We must destroy this party to save it: a View from the DLC

By Andrew Dobbs

There was a time when I was proud to call myself a New Democrat. I believe that we ought to have a strong military, balanced budgets, a right to bear arms, strong businesses and I am a Southerner. The Democratic Leadership Council stands for all of these things, and as far as I can tell, so does the man that the DLC once praised as being the kind of governor they wanted other Democrats to be- Howard Dean. A rabid fiscal conservative with an “A” rating from the NRA and a market-driven health care proposal (as opposed to ur-DLCer Bill Clinton’s socialized single-payer system) ought to be the DLC’s go to guy in 2004. Especially if this guy is building the kind of grassroots support that Howard Dean is. But alas, Adam Nagourney of the New York Times reports:

Al From, the founder of the organization and an ally of Mr. Clinton, invoked the sweeping defeats of George McGovern in 1972 and Walter F. Mondale in 1984 as he cautioned against a return to policies — including less emphasis on foreign policy and an inclination toward expanding the size of government — that he said were a recipe for another electoral disaster

The warning, by the Democratic Leadership Council, an organization of moderate Democrats that helped move the party to the center 10 years ago, was largely a response to the popularity enjoyed in early presidential primary states by Howard Dean, the former governor of Vermont.

The DLC seems uninterested in electing a Democrat unless it is their Democrat. Their fear might be an honest one- perhaps they truly believe that Howard Dean is a hopeless liberal who will lose dramatically to George Bush. But their very rhetoric, calling Dean supporters elitists who are out of touch with the “real” Democratic Party, is ignorant and destructive. Maybe it is your classic Southern apprehension for Yankees, but wherever it comes from it is uninformed and unnecessary. Furthermore, their grasp of demographics and Democratic electoral politics over the last 25 years seems to be feeble at best. Dan Balz writes in the Washington Post:

Dramatic erosion in support among white men has left the Democrats in a highly vulnerable position and unless the party strongly repositions itself, President Bush will be virtually impossible to beat in 2004, according to a new poll commissioned for the centrist Democratic Leadership Council (DLC).

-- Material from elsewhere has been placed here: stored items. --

-- ==== Sys2Proof/Machine/Access.lean ====
section
/-!
DEFINITION. Performing an access: recording and replay (R119), read-modify-writes (R308, R383), remote accesses (R105,
R389), and the step from the operand log to memory and back (R188 to R201). -/
namespace Sys2Proof.Machine

/-! ## Rank tables (R340) -/

/-- The entry of a rank in a job's table; none when it is invalid (R340, R344). -/
def State.rankEntry (s : State) (slot rank : Nat) : Option RankEntry :=
  match s.jobAt slot with
  | none => none
  | some j =>
    if j.n ≤ rank then none
    else
      let a := j.peers + 32 * rank
      if (pageAt s.pages a).isNone then none
      else
        let b := s.homeRead a 32
        if numAt b 5 1 % 2 = 0 ∨ numAt b 5 1 ≠ 1 ∨ numAt b 3 1 ≠ 0 ∨ 7 < numAt b 4 1 ∨ !zeroAt b 6 2 ∨
            !zeroAt b 18 14 then none
        else some { qp := numAt b 0 3, port := numAt b 4 1, key := BitVec.ofNat 32 (numAt b 8 4), mac := bytesAt b 12 6 }

/-- An entry is invalid; the device's own needs only VALID (R340). -/
def State.rankBad (s : State) (slot rank : Nat) : Bool :=
  if s.ownRank slot rank then
    match s.jobAt slot with
    | some j => decide (j.n ≤ rank) || (pageAt s.pages (j.peers + 32 * rank)).isNone ||
        (s.homeRead (j.peers + 32 * rank + 5) 1).all (fun b => b.toNat % 2 == 0)
    | none => true
  else (s.rankEntry slot rank).isNone

/-- The rank is the device's own, by a valid entry (R339, R340). -/
def State.ownValid (s : State) (slot rank : Nat) : Bool := s.ownRank slot rank && !s.rankBad slot rank

/-! ## Remote ends (R105, R340) -/

/-- Where a remote page's accesses go (R105, R340): port, queue pair, address and key, and the page they go by. -/
structure FarEnd where
  port : Nat
  qp   : Nat
  addr : Nat
  key  : BitVec 32
  via  : Option Nat := none
deriving DecidableEq, Repr

/-- A message to a remote end. -/
def FarEnd.msg (e : FarEnd) (m : Msg) : Msg := { m with port := e.port, qp := e.qp, addr := e.addr, rkey := e.key }

/-- Send a request to a remote end from a die: over the links to its port, and out of it (R74, R79, R105). `via` is the page
whose translation it took. -/
def State.sendFar (s : State) (die : Nat) (r : RemoteOp) (m : Msg) : State :=
  let (i, s) := s.fresh
  let s := (if m.port < 8 then s.crossMesh clsReq die m.port m.bytes.length else s).ethernet m.port m.bytes.length
  { s with remote := s.remote ++ [{ r with id := i, port := m.port, qp := m.qp, die := die }], out := s.out ++ [m] }

/-- The remote end of a mapped address, if its page is a WINDOW page, or a PEER page of another rank. -/
def State.farPage (s : State) (a : Nat) : Option FarEnd :=
  match pageAt s.pages a with
  | some (b, p) =>
    let x := p.rva + (a - b)
    (match p.kind with
    | .window => some { port := p.port, qp := p.qp, addr := x, key := p.rkey.getD 0, via := some b }
    | .peer =>
      if s.ownValid p.job p.rank then none
      else (s.rankEntry p.job p.rank).map (fun e => { port := e.port, qp := e.qp, addr := x, key := e.key, via := some b })
    | _ => none)
  | none => none

/-- The mapped address that a PEER page of the device's own rank stands for (R339, R389); another stands for itself. -/
def State.ownAddr (s : State) (a : Nat) : Nat :=
  match pageAt s.pages a with
  | some (b, p) => if p.kind == .peer && s.ownValid p.job p.rank then p.rva + (a - b) else a
  | none => a

/-! ## Values recorded, replayed or passed to a Scrim twin (R119, R260) -/

/-- The bytes of one record of a LOG segment (R119). -/
def recordBytes (src lane grp seq : Nat) (v : Word) : List Byte :=
  leBytes 1 src ++ leBytes 1 lane ++ leBytes 1 grp ++ leBytes 1 0 ++ leBytes 4 seq ++ leBytes 8 v.toNat

/-- Bytes of a grid's log (R119): as they were read at the launch where it lies in remote memory, the kernel descriptor before
them. -/
def State.logBytes (s : State) (gr : Grid) (a n : Nat) : List Byte :=
  match gr.fetch with
  | some key => (List.range n).map (fun i => tblGet 0 (tblGet {} s.fetches key).got (64 + (a + i - gr.logaddr)))
  | none => s.homeRead (s.ownAddr a) n
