-- ==== Sys2Proof/Machine/Engine.lean ====
section
/-!
DEFINITION. What the copy, remote and collective engines share (R173, R204, R336 to R341): ranges of memory read and
written on a group's behalf, faults, requests to remote ends, signals and packets' completions. -/
namespace Sys2Proof.Machine

/-! ## Ranges -/

/-- An address on a PEER page of the device's own rank leads to the address it stands for (R339, R389). -/
def State.localize (s : State) (h a : Nat) : Nat :=
  match s.target h a false with
  | .page b p => if p.kind == .peer && s.ownValid p.job p.rank then p.rva + (a % 2 ^ 56 - b) else a
  | _ => a

/-- The destination of an engine command lies in the team window, so that each copy of a Scrim pair performs it (R257). -/
def State.inWindow (s : State) (h a : Nat) : Bool := !s.beyond h { addr := a }

/-- The first byte of a range at which the access of an engine, or of another that waits as `who`, faults, and its cause (R189):
no die had room for a page without backing (R188), among others. `fold` marks an 8-byte fetch-and-add. -/
def State.rangeFault (s : State) (who : Waiter) (h : Nat) (w : Want) (fold : Bool) (a n : Nat) : Option (Nat × Nat) :=
  (segs a n).findSome? (fun e =>
    let x := s.localize h e.1
    match s.target h x (w == .write || w == .atomic) with
    | .fault c => some (c, e.1)
    | .page _ p =>
      if !p.permits w fold || (p.kind == .kick && w != .write && !kickLoadOk e.1 e.2) then some (0x11, e.1)
      else if !p.backed && p.failed.contains who then some (0x10, e.1)
      else none
    | .bank _ _ _ => none)

/-- The pages of a range that have no backing are asked for, and `who` waits for them (R188). -/
def State.awaitBacking (s : State) (who : Waiter) (h a n : Nat) : State :=
  (segs a n).foldl (fun (s : State) e =>
    match s.target h (s.localize h e.1) false with
    | .page b p =>
      if p.backed then s
      else { s with pages := tblPut s.pages b { p with
        wanted := true, waits := if p.waits.contains who then p.waits else p.waits ++ [who] } }
    | _ => s) s

/-- A range reaches a page that has no backing yet, that refuses the access while it moves, or whose memory takes no new request
(R79, R188, R193); or what a core holds of it cannot go to its home now (R192). -/
def State.rangeWaits (s : State) (h c : Nat) (write : Bool) (a n : Nat) : Bool :=
  (segs a n).any (fun e =>
    let x := s.localize h e.1
    match s.target h x false with
    | .page _ p => !p.backed || p.refuses write || s.pageChoked (dieOfCore c) p ||
        !s.canFlush c (fun y => (linesOf (x % 2 ^ 56) e.2).contains y.line)
    | _ => false)

/-- Bytes an engine reads on the device, with their poison: at the home for mapped space (R204), at the bank for local
store. -/
def State.engineRead (s : State) (h c a n evict : Nat) : State × List Byte × Bool :=
  (segs a n).foldl (fun acc e =>
    let (s, bs, p) := acc
    match s.target h (s.localize h e.1) false with
    | .bank k la q => (s, bs ++ (s.core k).lread la e.2, p || q || (s.core k).lpoisoned la e.2)
    | .page _ pg =>
      let x := s.localize h e.1 % 2 ^ 56
      if pg.kind == .kick || pg.kind == .desc then
        (s.roundTrip (dieOfCore c) pg.home 0 e.2, bs ++ (List.range e.2).map (fun i => s.deviceByte (x + i)), p)
      else
        let (s, b) := s.readAt c 4 evict x e.2
        (s, bs ++ b, p || s.homePoison x e.2)
    | .fault _ => (s, bs ++ List.replicate e.2 0, p)) (s, [], false)

/-- The key of a rank's entry among those an operation keeps (R116). -/
def entryKey (slot rank : Nat) : Nat := slot * 2 ^ 24 + rank

/-- The remote end of an address, if its page is a WINDOW or PEER page; none inside for an invalid rank entry. `kept` are entries
that were read before (R116). -/
def State.farEnd (s : State) (h a : Nat) (kept : Tbl RankEntry := []) : Option (Option FarEnd) :=
  match s.target h (s.localize h a) false with
  | .page b p =>
    let x := p.rva + (a % 2 ^ 56 - b)
    (match p.kind with
    | .window => some (some { port := p.port, qp := p.qp, addr := x, key := p.rkey.getD 0, via := some b })
    | .peer => some (((tblFind kept (entryKey p.job p.rank)).or (s.rankEntry p.job p.rank)).map (fun e =>
        { port := e.port, qp := e.qp, addr := x, key := e.key, via := some b }))
    | _ => none)
  | _ => none

/-- The rank entries that reaching some addresses takes, beside those kept (R116). -/
def State.readEnds (s : State) (h : Nat) (kept : Tbl RankEntry) (l : List Nat) : Tbl RankEntry :=
  l.foldl (fun t a =>
    match s.target h (s.localize h a) false with
    | .page _ p =>
      if p.kind == .peer && (tblFind t (entryKey p.job p.rank)).isNone then
        (match s.rankEntry p.job p.rank with
         | some e => tblPut t (entryKey p.job p.rank) e
         | none => t)
      else t
    | _ => t) kept

/-- Send a request of an engine of a core, which takes one of its request entries: while none is free, or others wait for them, it
waits its turn (R187). -/
def State.sendCore (s : State) (c : Nat) (r : RemoteOp) (e : FarEnd) (m : Msg) : State :=
  let r := { r with core := some c, via := e.via }
  if s.entriesUsed c < 4096 ∧ (s.core c).entryq.all (fun w => !s.stillWaits w) then s.sendFar (dieOfCore c) r (e.msg m)
  else s.updCore c (fun k => { k with entryq := k.entryq ++ [{ grp := 0, n := 1, send := some (r, e.msg m) }] })

/-- The requests of a core's engines that are next to have request entries go out as these become free (R187). -/
def State.drainEntries (s : State) (c : Nat) : State :=
  ((s.core c).entryq.filter s.stillWaits).foldl (fun (acc : State × Bool) w =>
    match acc.2, w.send with
    | true, some (r, m) =>
      if 4096 ≤ acc.1.entriesUsed c then (acc.1, false)
      else ((acc.1.updCore c (fun k => { k with entryq := (k.entryq.filter (fun x => acc.1.stillWaits x)).tail })).sendFar (dieOfCore c) r m,
        true)
    | _, _ => (acc.1, false)) (s, true) |>.1

/-- Send a request for an engine operation of a core. -/
def State.sendEngine (s : State) (c grp id : Nat) (e : FarEnd) (read : Bool) (len dst : Nat) (m : Msg) : State :=
  s.sendCore c { use := .engine grp id, len := len, dst := dst, read := read } e m

/-- A range reaches a remote page. -/
def State.farRange (s : State) (h a n : Nat) : Bool := (segs a n).any (fun e => (s.farEnd h e.1).isSome)

/-- What lies in remote memory of a range is asked for, under a key, to stand from a place on (R105, R204). -/
def State.gatherInto (s : State) (key off h c a n : Nat) : State :=
  (segs a n).foldl (fun (s : State) e =>
    match s.farEnd h e.1 with
    | some (some f) =>
      ({ s with fetches := tblUpd s.fetches key (fun x => { x with need := x.need + 1 }) } : State).sendCore c
        { use := .fetch key, len := e.2, dst := off + (e.1 - a), read := true } f { kind := .rdmaRead, code := e.2 }
    | some none => { s with fetches := tblUpd s.fetches key (fun x => { x with bad := true }) }
    | none => s) s

/-- What lies in remote memory of a range is asked for, under a new key. -/
def State.gather (s : State) (h c a n : Nat) : State × Nat :=
  let (key, s) := s.fresh
  (({ s with fetches := tblPut s.fetches key {} } : State).gatherInto key 0 h c a n, key)

/-- How far what a key was given for has come. -/
inductive Gathered where
  | here | waits | refused
deriving DecidableEq, Repr

/-- The state of a gathering. -/
def State.gathered (s : State) (key : Nat) : Gathered :=
  let f := tblGet {} s.fetches key
  if f.need ≠ 0 then .waits else if f.bad then .refused else .here

/-- A gathering is over. -/
def State.dropGather (s : State) (key : Option Nat) : State :=
  match key with
  | some k => { s with fetches := tblDel s.fetches k }
  | none => s

/-- Bytes of a range that begins at `base`, with their poison: what lies in remote memory as it was gathered. -/
def State.gatherRead (s : State) (h c : Nat) (key : Option Nat) (base a n evict : Nat) : State × List Byte × Bool :=
  (segs a n).foldl (fun acc e =>
    let (s, bs, p) := acc
    match key, s.farEnd h e.1 with
    | some k, some _ =>
      let f := tblGet {} s.fetches k
      let off := e.1 - base
      (s, bs ++ (List.range e.2).map (fun i => tblGet 0 f.got (off + i)),
        p || f.marks.any (fun m => decide (m < off + e.2) && decide (off < m + 64)))
    | _, _ =>
      let (s, b, q) := s.engineRead h c e.1 e.2 evict
      (s, bs ++ b, p || q)) (s, [], false)

/-- The mark of a request that writes memory for an operation, 2 where it writes poisoned bytes; other requests have none. -/
def writeMark (poison : Bool) : Nat := 1 + poison.toNat
/-- The mark of the increment of an operation's signal. -/
def signalMark : Nat := 3

/-- The parts of 64 B of a payload (R255, R341, R345). -/
def mapParts (n : Nat) : List Nat := List.range ((n + 63) / 64)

Hmmm…. white men eh? We haven’t won that demographic since the mid 1970s. Our electoral success is built on a coalition of women, liberals, union members and ethnic minorities. Let’s also point out that Democratic support has grown dramatically among college-educated professionals, Hispanics, Asians and suburban women- four of the fastest-growing demographics in the country. The DLC seems to want to out-Republican the Republicans and we will always lose that game.

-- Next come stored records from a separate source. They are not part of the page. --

/-- A collective is abandoned on a fault (R189). -/
def State.failColl (s : State) (k : Coll) (cause addr : Nat) : State :=
  (({ s with colls := s.colls.filter (fun x => x.id != k.id) }.rememberTag k.slot k.tag).engineFault k.grp 3 k.id k.pc cause
    addr).tryEndTeam (teamOf k.grp)

/-- A collective's writes to remote pages are counted, to be acknowledged before its signal (R204). -/
def State.owesWrites (s : State) (k : Coll) (n : Nat) : State := s.updColl k.id (fun k => { k with writes := k.writes + n })

/-- A collective that completes writes STATUS, performs its signal once its writes are performed, and then retires (R338, R343);
a page that takes no write now is waited for. -/
def State.closeColl (s : State) (id : Nat) : State :=
  match s.colls.find? (·.id == id) with
  | none => s
  | some k =>
    let c := s.coreOf k.grp
    match (if k.wrote || k.status = 0 then none else s.writeFault k.id k.grp k.status 8) with
    | some (cause, a) => s.failColl k cause a
    | none =>
      if !k.wrote && k.status ≠ 0 && s.rangeWaits k.grp c true k.status 8 then s.awaitBacking (.op k.id) k.grp k.status 8
      else
        let far := if k.status = 0 then 0 else s.farWrites k.grp k.status 8
        let writes := if k.wrote then k.writes else k.writes + far
        let s := if k.wrote || k.status = 0 then s
          else (s.engineWrite k.grp c k.id k.status (leBytes 8 (statusWord k.code k.who)) false 0).countNear k.grp k.status 8 k.sig false
        let s := s.updColl id (fun k => { k with wrote := true, writes := writes })
        if writes ≠ 0 then s
        else
          match s.signal k.grp c k.id k.sig with
          | .fault cause a => s.failColl k cause a
          | .done s => s.dropColl k
          | .wait s => s
          | .sent s => s.updColl k.id (fun k => { k with fin := true })

/-- A collective completes with a code and a rank (R343, R344). -/
def State.endColl (s : State) (k : Coll) (code rank : Nat) : State :=
  (s.updColl k.id (fun k => { k with closing := true, code := code, who := rank })).closeColl k.id

/-- Send abort chunks to ranks: FIRSTEL holds the STATUS word (R345, R418). -/
def State.sendAborts (s : State) (k : Coll) (code rank : Nat) (ranks : List Nat) : State :=
  ranks.foldl (fun s c => s.sendRank k c
    (k.header 2 0 (nodeWord k.n k.me) k.job.toNat (k.first + k.me) (statusWord code rank) 0)) s

/-- The collective is abandoned: no DST, aborts to the ranks it serves but those that sent one (R344, R418). -/
def State.abandonColl (s : State) (k : Coll) (code rank : Nat) (toAll : Bool) : State :=
  (s.sendAborts k code rank (if toAll then k.served else k.served.filter (fun c => !k.aborts.contains (k.first + c)))).endColl k
    code rank

/-! ## Progress -/

/-- A child's partial has wholly arrived. -/
def Coll.partOk (k : Coll) (c : Nat) : Bool := (tblGet [] k.parts c).length == (k.upRange c).2

/-- The children whose partials are awaited. -/
def Coll.awaited (k : Coll) : List Nat := (treeChildren k.n k.me).filter (fun c => !k.partOk c)

/-- What the node holds once every partial has come: partials combined in the tree's order (R231), with what is
poisoned. -/
def Coll.combined (k : Coll) : Tbl Nat × List Nat :=
  (treeChildren k.n k.me).foldl (fun (acc : Tbl Nat × List Nat) c =>
    (combineElems k.fmt k.red acc.1 (tblGet [] k.parts c), acc.2 ++ tblGet [] k.pbad c)) (k.own, k.obad)

/-- Write DST (R343), poisoned elements marking their granules; the first fault abandons the collective. -/
def State.writeDst (s : State) (k : Coll) : Except (Nat × Nat) State :=
  let size := fmtBytes k.fmt
  let (first, n) := k.dstRange
  match s.writeFault k.id k.grp k.dst (n * size) with
  | some x => .error x
  | none =>
    let c := s.coreOf k.grp
    let elem := fun (i : Nat) => leBytes size (tblGet 0 k.result (first + i))
    let bad := k.rbad.filter (fun e => decide (first ≤ e) && decide (e < first + n))
    match bad.find? (fun e => s.inHostWindow k.grp (k.dst + (e - first) * size) size) with
    | some e => .error (0x18, k.dst + (e - first) * size)
    | none =>
      let parts := if bad.isEmpty then [(k.dst, (List.range n).flatMap elem, false)]
        else (List.range n).map (fun i => (k.dst + i * size, elem i, bad.contains (first + i)))
      let s := parts.foldl (fun s e =>
        (s.engineWrite k.grp c k.id e.1 e.2.1 e.2.2 0).owesWrites k (s.farWrites k.grp e.1 e.2.1.length)) s
      .ok (s.countNear k.grp k.dst (n * size) k.sig (!bad.isEmpty))

/-- Send results down to every child that takes some. -/
def State.sendDown (s : State) (k : Coll) : State :=
  (treeChildren k.n k.me).foldl (fun s c =>
    let (first, n) := k.downRange c
    s.sendElems k 1 c k.result k.rbad (n + 1) first n) s

/-- Carry a collective on: send its partial upward, or make it the result at rank 0; pass results down, write DST and
complete (R343). -/
def State.carryColl (s : State) (id : Nat) : State :=
  match s.colls.find? (·.id == id) with
  | none => s
  | some k =>
      let go := !k.up && k.awaited.isEmpty
      let (vals, bad) := if go then k.combined else ([], [])
      let (first, n) := k.upRange k.me
      let k := if go then { k with up := true, result := if k.me = 0 then vals else k.result
                                   rbad := if k.me = 0 then bad else k.rbad } else k
      let s := s.updColl id (fun x => { x with up := k.up, result := k.result, rbad := k.rbad })
      let s := if go && k.me != 0 then s.sendElems k 0 (treeParent k.n k.me) vals bad (n + 1) first n else s
      let landed := k.up && (k.me == 0 || (k.result.length == (k.downRange k.me).2 && (k.downRange k.me).2 != 0))
      if k.op = 1 && !underNode k.n k.me k.root && k.me ≠ 0 then
        (match s.colls.find? (·.id == id) with
        | some x => if x.up && x.unacked == 0 then s.endColl x 0 noRank else s
        | none => s)
      else if !landed then s
      else if s.rangeWaits k.grp (s.coreOf k.grp) true k.dst (k.dstRange.2 * fmtBytes k.fmt) then
        s.awaitBacking (.op k.id) k.grp k.dst (k.dstRange.2 * fmtBytes k.fmt)
      else
        let s := s.sendDown k
        match s.writeDst k with
        | .error (cause, a) => s.failColl k cause a
        | .ok s => s.endColl k 0 noRank

/-- Elements of a rank's contribution, and the element of the whole vector that it begins with (R343). -/
def Coll.srcRange (k : Coll) : Nat × Nat :=
  if k.op = 2 ∧ k.me ≠ k.root then (0, 0) else if k.op = 3 then (k.me * k.count, k.count)
  else if k.op = 4 then (0, k.n * k.count) else (0, k.count)

/-- A collective's own contribution enters its node. -/
def State.readLeaf (s : State) (k : Coll) : State :=
  let size := fmtBytes k.fmt
  let (first, n) := k.srcRange
  let c := s.coreOf k.grp
  let bad := (List.range n).filter (fun i => (s.gatherRead k.grp c k.fetch k.src (k.src + i * size) size 0).2.2)
  let (s, bs, _) := s.gatherRead k.grp c k.fetch k.src k.src (n * size) 0
  (s.dropGather k.fetch).updColl k.id (fun k => { k with
    read := true, fetch := none, own := (List.range n).map (fun i => (first + i, numAt bs (i * size) size)), obad := bad.map (first + ·) })

/-- Carry a collective on: its own contribution is read first, as soon as its pages can be, or its remote end has answered
(R204); then its partials and results move. -/
def State.progressColl (s : State) (id : Nat) : State :=
  match s.colls.find? (·.id == id) with
  | none => s
  | some k =>
    let bytes := k.srcRange.2 * fmtBytes k.fmt
    if k.fin then s
    else if k.closing then s.closeColl id
    else if k.read then s.carryColl id
    else
      match s.rangeFault (.op k.id) k.grp .read false k.src bytes with
      | some (cause, a) => s.failColl k cause a
      | none =>
        if s.rangeWaits k.grp (s.coreOf k.grp) false k.src bytes then s.awaitBacking (.op k.id) k.grp k.src bytes
        else if !s.farRange k.grp k.src bytes then (s.readLeaf k).carryColl id
        else
          match k.fetch with
          | none =>
            let (s, key) := s.gather k.grp (s.coreOf k.grp) k.src bytes
            s.updColl id (fun k => { k with fetch := some key })
          | some key =>
            match s.gathered key with
            | .waits => s
            | .refused => (s.dropGather k.fetch).failColl k 0x11 k.src
            | .here => (s.readLeaf k).carryColl id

Polls suggest that our country is evenly divided between Republicans and Democrats with about 15-20% of the population identifying themselves as Independents. The Republicans have won elections by sticking to a hard right program that turns out the vast majority of their base, and then softening it up with good images and rhetoric that get the few points of swing voters they need to win. Democrats have abandoned our base and so we are left grasping at 75% of the swing voters and we lose. If we can nominate a Democrat like Howard Dean that gets our base excited to vote again through grassroots organizing, plus keep pulling in many of the swing voters that are attracted to his moderate qualities we will beat Bush in a landslide.

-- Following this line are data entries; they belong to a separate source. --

-- ==== Sys2Proof/WellFormed.lean ====
section
/-!
DEFINITION. Well-formed instructions: every field an instruction holds has a value the spec assigns. -/
namespace Sys2Proof

/-- The check of R278 and R286 on the fields an instruction holds. -/
def Instr.wf (i : Instr) : Bool := instrOk i

end Sys2Proof
end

Additionally, Al From and Bruce Reed need to remember that the President is elected by the electoral college. Democrats hold 260 votes that would be hard for us to lose, these are states dominated by post-industrial metropolitan areas that are home to minorities and college-educated professionals, the two most Democratic demographics. That means that an additional big state (Florida, Arizona, Ohio, Missouri) or a combination of a few smaller states (Louisiana and Arkansas, Nevada and West Virginia) will mean a victory for the Democrat. This effort will be much harder if the Democratic Party appears to be divided. What if Howard Dean is the candidate? All of the DLC’s bluster and dishonest rhetoric will feed right into the GOP’s hands. They’ll portray our candidate as a liberal out of touch even with his own party and they’ll have “Democrat Al From himself” to put on their commercials. Let’s say that one of the DLCers makes the ballot. The ill will they’ve sown among many of the party faithful who are supporting Dean will create an anti-candidate backlash and our party will look like a bickering, in-fighting group of people that can’t agree on anything against a Republican Party united and cooperative under a strong leader like Bush.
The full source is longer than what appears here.